====== RECORDS ======

@[simp] theorem rollbackEnds_frame (s : State) (r : LongResult) :
    (s.rollbackEnds r).lines = s.lines ∧ (s.rollbackEnds r).classifier = s.classifier ∧ (s.rollbackEnds
    r).queue = s.queue ∧ (s.rollbackEnds r).engine = s.engine ∧ (s.rollbackEnds r).nextPos = s.nextPos ∧
    (s.rollbackEnds r).journal = s.journal ∧ (s.rollbackEnds r).drain = s.drain ∧ (s.rollbackEnds r).port =
    s.port ∧ (s.rollbackEnds r).supply = s.supply ∧ (s.rollbackEnds r).memory = s.memory ∧ (s.rollbackEnds
    r).frameLines = s.frameLines ∧ (s.rollbackEnds
    r).pending = s.pending := by
  simp only [rollbackEnds]
  repeat' split
  all_goals simp

@[simp] theorem rollHeaderSucceeded_frame (s : State) :
    (s.rollHeaderSucceeded).lines = s.lines ∧ (s.rollHeaderSucceeded).classifier = s.classifier ∧
    (s.rollHeaderSucceeded).queue = s.queue ∧ (s.rollHeaderSucceeded).engine = s.engine ∧
    (s.rollHeaderSucceeded).nextPos = s.nextPos ∧ (s.rollHeaderSucceeded).drain = s.drain ∧
    (s.rollHeaderSucceeded).port = s.port ∧ (s.rollHeaderSucceeded).memory = s.memory ∧
    (s.rollHeaderSucceeded).frameLines = s.frameLines ∧ (s.rollHeaderSucceeded).pending = s.pending := by
  simp only [rollHeaderSucceeded]
  repeat' split
  all_goals simp

@[simp] theorem rollSucceeded_frame (s : State) (d : Line) :
    (s.rollSucceeded d).lines = s.lines ∧ (s.rollSucceeded d).classifier = s.classifier ∧ (s.rollSucceeded
    d).queue = s.queue ∧ (s.rollSucceeded d).engine = s.engine ∧ (s.rollSucceeded d).nextPos = s.nextPos ∧
    (s.rollSucceeded d).drain = s.drain ∧ (s.rollSucceeded d).port = s.port ∧ (s.rollSucceeded d).memory =
    s.memory ∧ (s.rollSucceeded d).frameLines = s.frameLines ∧ (s.rollSucceeded d).pending = s.pending := by
  simp only [rollSucceeded]
  repeat' split
  all_goals simp

@[simp] theorem rollFailed_frame (s : State) :
    (s.rollFailed).lines = s.lines ∧ (s.rollFailed).classifier = s.classifier ∧ (s.rollFailed).queue = s.queue
    ∧ (s.rollFailed).engine = s.engine ∧ (s.rollFailed).nextPos = s.nextPos ∧ (s.rollFailed).drain = s.drain ∧
    (s.rollFailed).port = s.port ∧ (s.rollFailed).memory = s.memory ∧ (s.rollFailed).frameLines = s.frameLines ∧
    (s.rollFailed).pending = s.pending := by
  simp only [rollFailed]
  repeat' split
  all_goals simp

@[simp] theorem scanEnds_frame (s : State) (n : Nat) :
    (s.scanEnds n).lines = s.lines ∧ (s.scanEnds n).classifier = s.classifier ∧ (s.scanEnds n).queue = s.queue
    ∧ (s.scanEnds n).engine = s.engine ∧ (s.scanEnds n).nextPos = s.nextPos ∧ (s.scanEnds n).drain = s.drain ∧
    (s.scanEnds n).port = s.port ∧ (s.scanEnds n).mgmt = s.mgmt ∧ (s.scanEnds n).memory = s.memory ∧
    (s.scanEnds n).frameLines = s.frameLines ∧ (s.scanEnds n).pending = s.pending := by
  simp only [scanEnds]
  repeat' split
  all_goals simp

@[simp] theorem scanTo_frame (s : State) (k : Nat) :
    (s.scanTo k).lines = s.lines ∧ (s.scanTo k).classifier = s.classifier ∧ (s.scanTo k).queue = s.queue ∧
    (s.scanTo k).engine = s.engine ∧ (s.scanTo k).nextPos = s.nextPos ∧ (s.scanTo k).drain = s.drain ∧
    (s.scanTo k).port = s.port ∧ (s.scanTo k).mgmt = s.mgmt ∧ (s.scanTo k).memory = s.memory ∧ (s.scanTo
    k).frameLines = s.frameLines ∧ (s.scanTo
    k).pending = s.pending := by
  simp only [scanTo]
  repeat' split
  all_goals simp

@[simp] theorem scanSucceeded_frame (s : State) (d : Line) :
    (s.scanSucceeded d).lines = s.lines ∧ (s.scanSucceeded d).classifier = s.classifier ∧ (s.scanSucceeded
    d).queue = s.queue ∧ (s.scanSucceeded d).engine = s.engine ∧ (s.scanSucceeded d).nextPos = s.nextPos ∧
    (s.scanSucceeded d).drain = s.drain ∧ (s.scanSucceeded d).port = s.port ∧ (s.scanSucceeded d).mgmt =
    s.mgmt ∧ (s.scanSucceeded d).memory = s.memory ∧ (s.scanSucceeded d).frameLines = s.frameLines ∧
    (s.scanSucceeded d).pending = s.pending := by
  simp only [scanSucceeded]
  repeat' split
  all_goals simp

@[simp] theorem scanBroken_frame (s : State) (k : Nat) :
    (s.scanBroken k).lines = s.lines ∧ (s.scanBroken k).classifier = s.classifier ∧ (s.scanBroken k).queue =
    s.queue ∧ (s.scanBroken k).engine = s.engine ∧ (s.scanBroken k).nextPos = s.nextPos ∧ (s.scanBroken
    k).drain = s.drain ∧ (s.scanBroken k).port = s.port ∧ (s.scanBroken k).mgmt = s.mgmt ∧ (s.scanBroken
    k).memory = s.memory ∧ (s.scanBroken k).frameLines = s.frameLines ∧ (s.scanBroken k).pending = s.pending := by
  simp only [scanBroken]
  all_goals simp

@[simp] theorem scanFailed_frame (s : State) :
    (s.scanFailed).lines = s.lines ∧ (s.scanFailed).classifier = s.classifier ∧ (s.scanFailed).queue = s.queue
    ∧ (s.scanFailed).engine = s.engine ∧ (s.scanFailed).nextPos = s.nextPos ∧ (s.scanFailed).drain = s.drain ∧
    (s.scanFailed).port = s.port ∧ (s.scanFailed).mgmt = s.mgmt ∧ (s.scanFailed).memory = s.memory ∧
    (s.scanFailed).frameLines = s.frameLines ∧ (s.scanFailed).pending = s.pending := by
  simp only [scanFailed]
  repeat' split
  all_goals simp

@[simp] theorem grantWrite_frame (s : State) (op : Operation) :
    (s.grantWrite op).lines = s.lines ∧ (s.grantWrite op).classifier = s.classifier ∧ (s.grantWrite op).queue
    = s.queue ∧ (s.grantWrite op).engine = s.engine ∧ (s.grantWrite op).nextPos = s.nextPos ∧ (s.grantWrite
    op).journal = s.journal ∧ (s.grantWrite op).drain = s.drain ∧ (s.grantWrite op).startup = s.startup ∧
    (s.grantWrite op).supply = s.supply ∧ (s.grantWrite op).faults = s.faults ∧ (s.grantWrite op).mgmt =
    s.mgmt ∧ (s.grantWrite op).memory = s.memory ∧ (s.grantWrite op).frameLines = s.frameLines ∧
    (s.grantWrite op).pending = s.pending := by
  simp only [grantWrite]
  all_goals simp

======

• **ABOUT THIS TASK**: Every entry shown above should be transcribed without alteration.

• **SOLUTION TO THE PROBLEM**:
@[simp] theorem rollbackEnds_frame (s : State) (r : LongResult) :
    (s.rollbackEnds r).lines = s.lines ∧ (s.rollbackEnds r).classifier = s.classifier ∧ (s.rollbackEnds
    r).queue = s.queue ∧ (s.rollbackEnds r).engine = s.engine ∧ (s.rollbackEnds r).nextPos = s.nextPos ∧
    (s.rollbackEnds r).journal = s.journal ∧ (s.rollbackEnds r).drain = s.drain ∧ (s.rollbackEnds r).port =
    s.port ∧ (s.rollbackEnds r).supply = s.supply ∧ (s.rollbackEnds r).memory = s.memory ∧ (s.rollbackEnds
    r).frameLines = s.frameLines ∧ (s.rollbackEnds
    r).pending = s.pending := by
  simp only [rollbackEnds]
  repeat' split
  all_goals simp

@[simp] theorem rollHeaderSucceeded_frame (s : State) :
    (s.rollHeaderSucceeded).lines = s.lines ∧ (s.rollHeaderSucceeded).classifier = s.classifier ∧
    (s.rollHeaderSucceeded).queue = s.queue ∧ (s.rollHeaderSucceeded).engine = s.engine ∧
    (s.rollHeaderSucceeded).nextPos = s.nextPos ∧ (s.rollHeaderSucceeded).drain = s.drain ∧
    (s.rollHeaderSucceeded).port = s.port ∧ (s.rollHeaderSucceeded).memory = s.memory ∧
    (s.rollHeaderSucceeded).frameLines = s.frameLines ∧ (s.rollHeaderSucceeded).pending = s.pending := by
  simp only [rollHeaderSucceeded]
  repeat' split
  all_goals simp

@[simp] theorem rollSucceeded_frame (s : State) (d : Line) :
    (s.rollSucceeded d).lines = s.lines ∧ (s.rollSucceeded d).classifier = s.classifier ∧ (s.rollSucceeded
    d).queue = s.queue ∧ (s.rollSucceeded d).engine = s.engine ∧ (s.rollSucceeded d).nextPos = s.nextPos ∧
    (s.rollSucceeded d).drain = s.drain ∧ (s.rollSucceeded d).port = s.port ∧ (s.rollSucceeded d).memory =
    s.memory ∧ (s.rollSucceeded d).frameLines = s.frameLines ∧ (s.rollSucceeded d).pending = s.pending := by
  simp only [rollSucceeded]
  repeat' split
  all_goals simp

@[simp] theorem rollFailed_frame (s : State) :
    (s.rollFailed).lines = s.lines ∧ (s.rollFailed).classifier = s.classifier ∧ (s.rollFailed).queue = s.queue
    ∧ (s.rollFailed).engine = s.engine ∧ (s.rollFailed).nextPos = s.nextPos ∧ (s.rollFailed).drain = s.drain ∧
    (s.rollFailed).port = s.port ∧ (s.rollFailed).memory = s.memory ∧ (s.rollFailed).frameLines = s.frameLines ∧
    (s.rollFailed).pending = s.pending := by
  simp only [rollFailed]
  repeat' split
  all_goals simp

@[simp] theorem scanEnds_frame (s : State) (n : Nat) :
    (s.scanEnds n).lines = s.lines ∧ (s.scanEnds n).classifier = s.classifier ∧ (s.scanEnds n).queue = s.queue
    ∧ (s.scanEnds n).engine = s.engine ∧ (s.scanEnds n).nextPos = s.nextPos ∧ (s.scanEnds n).drain = s.drain ∧
    (s.scanEnds n).port = s.port ∧ (s.scanEnds n).mgmt = s.mgmt ∧ (s.scanEnds n).memory = s.memory ∧
    (s.scanEnds n).frameLines = s.frameLines ∧ (s.scanEnds n).pending = s.pending := by
  simp only [scanEnds]
  repeat' split
  all_goals simp

@[simp] theorem scanTo_frame (s : State) (k : Nat) :
    (s.scanTo k).lines = s.lines ∧ (s.scanTo k).classifier = s.classifier ∧ (s.scanTo k).queue = s.queue ∧
    (s.scanTo k).engine = s.engine ∧ (s.scanTo k).nextPos = s.nextPos ∧ (s.scanTo k).drain = s.drain ∧
    (s.scanTo k).port = s.port ∧ (s.scanTo k).mgmt = s.mgmt ∧ (s.scanTo k).memory = s.memory ∧ (s.scanTo
    k).frameLines = s.frameLines ∧ (s.scanTo
    k).pending = s.pending := by
  simp only [scanTo]
  repeat' split
  all_goals simp

@[simp] theorem scanSucceeded_frame (s : State) (d : Line) :
    (s.scanSucceeded d).lines = s.lines ∧ (s.scanSucceeded d).classifier = s.classifier ∧ (s.scanSucceeded
    d).queue = s.queue ∧ (s.scanSucceeded d).engine = s.engine ∧ (s.scanSucceeded d).nextPos = s.nextPos ∧
    (s.scanSucceeded d).drain = s.drain ∧ (s.scanSucceeded d).port = s.port ∧ (s.scanSucceeded d).mgmt =
    s.mgmt ∧ (s.scanSucceeded d).memory = s.memory ∧ (s.scanSucceeded d).frameLines = s.frameLines ∧
    (s.scanSucceeded d).pending = s.pending := by
  simp only [scanSucceeded]
  repeat' split
  all_goals simp

@[simp] theorem scanBroken_frame (s : State) (k : Nat) :
    (s.scanBroken k).lines = s.lines ∧ (s.scanBroken k).classifier = s.classifier ∧ (s.scanBroken k).queue =
    s.queue ∧ (s.scanBroken k).engine = s.engine ∧ (s.scanBroken k).nextPos = s.nextPos ∧ (s.scanBroken
    k).drain = s.drain ∧ (s.scanBroken k).port = s.port ∧ (s.scanBroken k).mgmt = s.mgmt ∧ (s.scanBroken
    k).memory = s.memory ∧ (s.scanBroken k).frameLines = s.frameLines ∧ (s.scanBroken k).pending = s.pending := by
  simp only [scanBroken]
  all_goals simp

@[simp] theorem scanFailed_frame (s : State) :
    (s.scanFailed).lines = s.lines ∧ (s.scanFailed).classifier = s.classifier ∧ (s.scanFailed).queue = s.queue
    ∧ (s.scanFailed).engine = s.engine ∧ (s.scanFailed).nextPos = s.nextPos ∧ (s.scanFailed).drain = s.drain ∧
    (s.scanFailed).port = s.port ∧ (s.scanFailed).mgmt = s.mgmt ∧ (s.scanFailed).memory = s.memory ∧
    (s.scanFailed).frameLines = s.frameLines ∧ (s.scanFailed).pending = s.pending := by
  simp only [scanFailed]
  repeat' split
  all_goals simp

@[simp] theorem grantWrite_frame (s : State) (op : Operation) :
    (s.grantWrite op).lines = s.lines ∧ (s.grantWrite op).classifier = s.classifier ∧ (s.grantWrite op).queue
    = s.queue ∧ (s.grantWrite op).engine = s.engine ∧ (s.grantWrite op).nextPos = s.nextPos ∧ (s.grantWrite
    op).journal = s.journal ∧ (s.grantWrite op).drain = s.drain ∧ (s.grantWrite op).startup = s.startup ∧
    (s.grantWrite op).supply = s.supply ∧ (s.grantWrite op).faults = s.faults ∧ (s.grantWrite op).mgmt =
    s.mgmt ∧ (s.grantWrite op).memory = s.memory ∧ (s.grantWrite op).frameLines = s.frameLines ∧
    (s.grantWrite op).pending = s.pending := by
  simp only [grantWrite]
  all_goals simp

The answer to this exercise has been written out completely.